November - December 2023, Tufts University 

I investigated applying reinforcement learning to neural network adaptation in the context of cluster scheduling. The abstract of my report is given below and the full report is available here.

The design of cluster schedulers for deep learning jobs has evolved to take into account neural network training behavior. We believe there is an opportunity for schedulers to adapt model architectures based on resource availability. In this work, we present a reinforcement learning agent that informs a neural network trainer on how to increase the complexity of a DNN during training so as to produce a better final model. This would be used in scenarios where a deep learning job receives extra GPUs during training. Our initial evaluation shows that our agent is able to provide good adaptation policies at different stages of training but not for different starting models.

Studying Net2Net, Analyzing Alibaba GPU Traces, and Learning Identity Layers

October - November 2023, Tufts University

Under the supervision of Professor Fahad Dogar and PhD student Abdullah Bin Faisal, we continued our study of DNN scaling by heavily experimenting with the Net2Net adaptation technique. We expanded upon the original Net2Net work by Chen. et. al. and conducted experiments in PyTorch.
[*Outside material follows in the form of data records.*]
-- ==== Sys2Proof/Machine/BstOps.lean ====
section
/-! DEFINITION. The shared operations of the self-test scheduler (chapter "Self-test and on-chip memories"): instances and
their conditions (R444, R446 to R450), start, end and abort. -/

namespace Sys2Proof.Machine

/-- The instances of a slice (R444). -/
def sliceCount (sl : Nat) : Nat := ([12, 12, 19, 1, 2] : List Nat).getD sl 0

/-- The bit of `bst.failed` of an instance (R456). -/
def failBit (sl i : Nat) : Nat := ([0, 12, 24, 43, 44] : List Nat).getD sl 0 + i

/-- The converter that an instance of CORE or FRONT names. -/
def bstConv (i : Nat) : Fin 12 := ⟨i % 12, Nat.mod_lt _ (by decide)⟩

namespace State

def modBst (s : State) (f : Bst → Bst) : State := { s with bst := f s.bst }

/-- FRONT runs in gap mode on a converter whose sequence holds no HOLD entry (R446). -/
def frontGap (s : State) (k : Fin 12) : Bool :=
  (List.range (s.getO (O.adcSeqLen k))).all fun e => !bitOf (s.getO (O.adcResEntry (32 * k.val + e))) 31

/-- The instance runs in gap mode (R444, R446). -/
def bstGap (s : State) (sl i : Nat) : Bool := sl == 0 || (sl == 1 && s.frontGap (bstConv i))

/-- FRONT cannot be covered, and runs while the pair's function is stopped: P4 and ADC10 (R448). -/
def frontStopped (s : State) (k : Fin 12) : Option Bool :=
  if k.val / 2 = 4 then some (s.getO O.chgState == 0 || s.getO O.chgState == 6)
  else if k.val = 10 then some (s.getO O.auxState == 0 || s.getO O.auxState == 5 || s.getO O.auxState == 6)
  else none

/-- A calibration of the pair is under way or deferred (R450). -/
def bstCal (s : State) (k : Fin 12) : Bool := s.adcSt k == 4 || s.adc.pair[pairOf k].cal.isSome

/-- The PWM of a motor channel is in an on interval now (R367, R447). -/
def amcOn (s : State) (k : Fin 6) : Bool := (List.finRange 3).any fun p => (s.amcLevels k p).1

/-- The condition of a CMP instance (R447). -/
def cmpRuns (s : State) (i : Nat) : Bool :=
  if i = 0 then decide (s.dcl.vLink < s.getQ O.dclOvaRelease) && !s.bitO O.dclFlags 16
  else if i = 1 then
    s.getO O.auxState == 0 || s.getO O.auxState == 4 || s.getO O.auxState == 5 || s.getO O.auxState == 6 ||
      (s.getO O.auxState == 3 && !s.aux.packet)
  else if i < 10 then
    let ph := bitsOf (s.getO O.auxPhaseState) (4 * (i - 2) + 3) (4 * (i - 2))
    ph == 0 || ph == 3 || ph == 5 || s.links[(⟨(30 + i) % 40, Nat.mod_lt _ (by decide)⟩ : Fin 40)].legSw == 1
  else if i < 16 then !s.amcOn ⟨(i - 10) % 6, Nat.mod_lt _ (by decide)⟩
  else if i < 18 then s.getO O.rpkState != 4
  else !s.bitO O.chgFlags 16

/-- Self-test may run an instance now (R235, R447, R448, R450; log 65, log 66). -/
def bstRuns (s : State) (sl i : Nat) : Bool :=
  if sl = 0 then !s.bstCal (bstConv i)
  else if sl = 1 then
    !s.bstCal (bstConv i) && (s.frontGap (bstConv i) || s.adcSt (bstConv i) == 5 ||
      (match s.frontStopped (bstConv i) with
       | some b => b
       | none => !s.offlineRefused (bstConv i)))
  else if sl = 2 then s.cmpRuns i
  else if sl = 3 then true
  else s.getO O.ptgState == 1 && !(s.ptg.cfg[2] == 0 && (List.finRange 4).any fun (m : Fin 4) => s.trxSt m == 3)

/-- EV_BST_RESULT with an outcome (R449, R458). -/
def bstTell (s : State) (outcome sl i : Nat) : State :=
  let v := outcome * 2 ^ 24 + sl * 256 + i
  (s.setO O.bstLast v).raise 0x0810 0x7800 v

/-- The converters an instance takes OFFLINE (R448). -/
def bstConvs (i : Nat) : List (Fin 12) := if i = 8 ∨ i = 9 then [8, 9] else [bstConv i]

/-- A converter is taken OFFLINE: covered, after its pass, or at once without cover (R237, R448, R449). -/
def bstOffline (s : State) (i : Nat) : State :=
  if (s.frontStopped (bstConv i)).isSome ∨ s.offlineRefused (bstConv i) then
    (bstConvs i).foldl (fun (s : State) (k : Fin 12) =>
      if s.adcSt k = 5 then s else s.adcOffline k) s
  else if s.adcSt (bstConv i) = 5 then s
  else (s.modConv (bstConv i) fun a => { a with offReq := true, backReq := false }).coverTry (bstConv i)

/-- A converter is returned to service: at its next trigger where it is covered, else at once (R237, R448). -/
def bstReturn (s : State) (i : Nat) : State :=
  (bstConvs i).foldl (fun (s : State) (k : Fin 12) =>
    if s.adcSt k ≠ 5 then s.modConv k fun a => { a with offReq := false }
    else if s.bitO (O.adcStatus (partner k)) 11 then s.modConv k fun a => { a with offReq := false, backReq := true }
    else ((s.modConv k fun a => { a with offReq := false }).setAdcSt k 0).adcRest k s.cvNext) s

/-- An instance begins, in its turn of the cycle or by BST_RUN outside it (R443, R446, R448, R457). -/
def bstBegin (s : State) (sl i : Nat) (byCmd : Bool) : State :=
  let s := (s.modBst fun b => { b with
    run := some (sl, i), second := false, byCmd, todo := if byCmd then b.todo else b.todo.erase (sl, i) }).setO O.bstState 1
  if sl = 4 then s.modPtg fun p => { p with splitReq := some i, image := false }
  else if sl = 1 ∧ s.frontGap (bstConv i) = false then s.bstOffline i
  else s

/-- The next instance of the cycle that may run begins, after the pause of R438 (R443; log 65). -/
def bstNext (s : State) : State :=
  if s.bst.run.isSome ∨ s.getO O.bstState = 2 ∨ (s.throttled = true ∧ s.now < s.thm.pause[0]) then s
  else match s.bst.todo.find? fun (p : Nat × Nat) => s.bstRuns p.1 p.2 with
    | some p => s.bstBegin p.1 p.2 false
    | none => s

/-- The instance that runs has ended; the pause of R438 for commands and firmware jobs begins. -/
def bstEnd (s : State) : State :=
  ((s.modBst fun b => { b with run := none, second := false, byCmd := false }).setO O.bstState (if 2 ≤ s.getO O.pwrState then 2 else 0)).pauseFrom 0
    (s.getO O.thmPauseCmd * usTicks)

/-- HOOK: the power state has changed: the scheduler is suspended in DOZE and below, and resumes at the interrupted instance (R450). -/
def bstPower (s : State) : State :=
  s.setO O.bstState (if 2 ≤ s.getO O.pwrState then 2 else if s.bst.run.isSome then 1 else 0)

/-- A running slice is aborted with outcome 2; an OFFLINE converter is re-initialised (R450). -/
def bstAbort (s : State) : State :=
  match s.bst.run with
  | none => s
  | some (sl, i) =>
    let s := s.bstTell 2 sl i
    let s := if sl = 1 ∧ s.frontGap (bstConv i) = false then s.bstReturn i else s
    let s := if s.bst.byCmd then s.endAll (fun (p : Held) => p.code == 0x0810) St.fault else s
    (s.when (sl == 4) fun s => s.modPtg fun p => { p with splitReq := none }).bstEnd

/-- An offline or split slice runs (R450, R543). -/
def bstHolds (s : State) : Bool :=
  match s.bst.run with
  | some (sl, i) => sl == 4 || (sl == 1 && !s.frontGap (bstConv i))
  | none => false

/-- Twice the median of some values: the sum of the two in the middle, or twice the one there; none of no values. -/
def median2 (l : List Int) : Option Int :=
  let l := l.foldr (fun x (a : List Int) => (a.takeWhile (· < x)) ++ x :: a.dropWhile (· < x)) []
  match l[(l.length - 1) / 2]?, l[l.length / 2]? with
  | some a, some b => some (a + b)
  | _, _ => none

/-- A sensor agrees within 10 K with the median of the other valid ones, or there is none (R444). A sensor that failed before is judged
on its reading, against those that are valid (log 199). -/
def sensorAgrees (s : State) (n : Fin 16) : Bool :=
  match median2 (((List.finRange 16).filter fun m => m != n && s.thm.sensors[m].valid).map fun m => s.thm.sensors[m].tenths) with
  | some d => decide ((2 * s.thm.sensors[n].tenths - d).natAbs ≤ 200)
  | none => true

/-- The sensors that TSENS finds outside the median band (R444, R449). -/
def tsensBad (s : State) : BitVec 16 :=
  (List.finRange 16).foldl (fun (a : BitVec 16) n => if s.thm.sensors[n].read && !s.sensorAgrees n then a ||| (1#16 <<< n.val) else a) 0

/-- TSENS has judged every sensor: those outside the band are not valid (R444, R449). -/
def tsensTake (s : State) : State :=
  let bad := s.tsensBad
  (s.modBst fun b => { b with suspect := bad }).modThm fun t =>
    { t with sensors := Vector.ofFn fun n : Fin 16 =>
        let x : Sensor := t.sensors[n]
        { x with valid := x.read && !bad.getLsbD n } }

/-- What a second failure of an instance does (R449). -/
def bstFail (s : State) (sl i : Nat) : State :=
  if sl ≤ 1 then s.bstOffline i
  else if sl = 3 then s.tsensTake
  else if sl = 4 then s.modPtg fun p => { p with joinOk := false }
  else s

/-- What a pass of an instance does: it returns its converter, and a failed block returns on a BST_RUN (R444, R448, R449). -/
def bstPass (s : State) (sl i : Nat) (byCmd : Bool) : State :=
  let failed := s.bitO O.bstFailed (failBit sl i)
  let s := s.when (sl == 3) fun s => s.tsensTake
  if byCmd then
    (if sl ≤ 1 ∧ (failed = true ∨ (sl = 1 ∧ s.frontGap (bstConv i) = false)) then s.bstReturn i else s).clrO O.bstFailed
      (2 ^ failBit sl i)
  else if sl = 1 ∧ failed = false ∧ s.frontGap (bstConv i) = false then s.bstReturn i
  else s

/-- The end of an instance of SCCORE lets the copy join again (R428, R444). -/
def bstJoin (s : State) (sl : Nat) : State :=
  if sl = 4 ∧ s.getO O.ptgState = 2 then s.modPtg fun p => { p with joinReq := true, joinCmd := false } else s

end State

end Sys2Proof.Machine
end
We were interested in using Net2Net to expand models to take advantage of additional (preemptible) GPU resources. 

To find realistic resource allocation patterns, we analyzed the Alibaba GPU dataset which monitors GPU usage in the Alibaba DNN training cluster. We found that there are GPU resources to spare at most times in the cluster motivating the possibility for increasing the complexity of DNN training jobs to provide users better models. 

We also investigated the process of learning identity layers of different types. By identity layer, we mean a layer L such that given an input x, L(x) = x. For certain layer types, such as a linear layers, these are easy to derive. However, for more complex neural network layers (e.g. convolutional, recurrent) it is harder to formulate such layers. Identity layers are useful in expanding models while preserving performance (e.g. in Net2Net). 

The code and report for this work are contained in private repositories. 

We transfered our study of DNN scaling to CNNs. We were focused on identifying work that provided some guarantees regarding performance when models are modified during the training process. We studied strategies that do layer weight freezing (e.g. Hydro) and ones that do model quantization (e.g. Egeria). These are both strategies for reducing the computational load of models during training, which would be useful for adapting training jobs when resources (GPUs) are reduced.

The code and report for this work are contained in private repositories. 

Scenario 1: We studied the possibility for individual job adaptation in the context of Graph Neural Networks (GNNs) which are a hot area of research in the ML community. In particular, we were interested in the possibility of modifying GNNs' aggregator function based on resource availability. The aggregator function can vary in complexity from simple aggregation functions (e.g. mean) to DNNs themselves. 

Scenario 2: We studied the possibility for adapting automated HPO algorithms based on resource availability. We were interested if algorithms that benefited from mutliple GPUs (e.g. ASHA) would suffer in comparison to smarter strategies (e.g. Bayesian Optimization) on fewer GPUs. 

The code and report for this work is contained in a private repository. 

We presented this work at the 20th USENIX Symposium on Networked Systems Design and Implementation (NSDI) Poster Session.

Microservice design of cloud applications has been an area of academic research for some time. This has been motivated by more and more cloud applications being implemented as collections of lightweight microservices run on top of  distributed systems. In this work, we seek to obtain a better understanding of Alibaba’s microservice architecture via an analysis of the well-known Alibaba trace dataset. Our work provides some preliminary analysis of the architecture as well as identification of the various problems in the dataset that would need to be addressed in future research on this topic.

This work was used in a followup published paper authored by Darby where I am acknowledged here.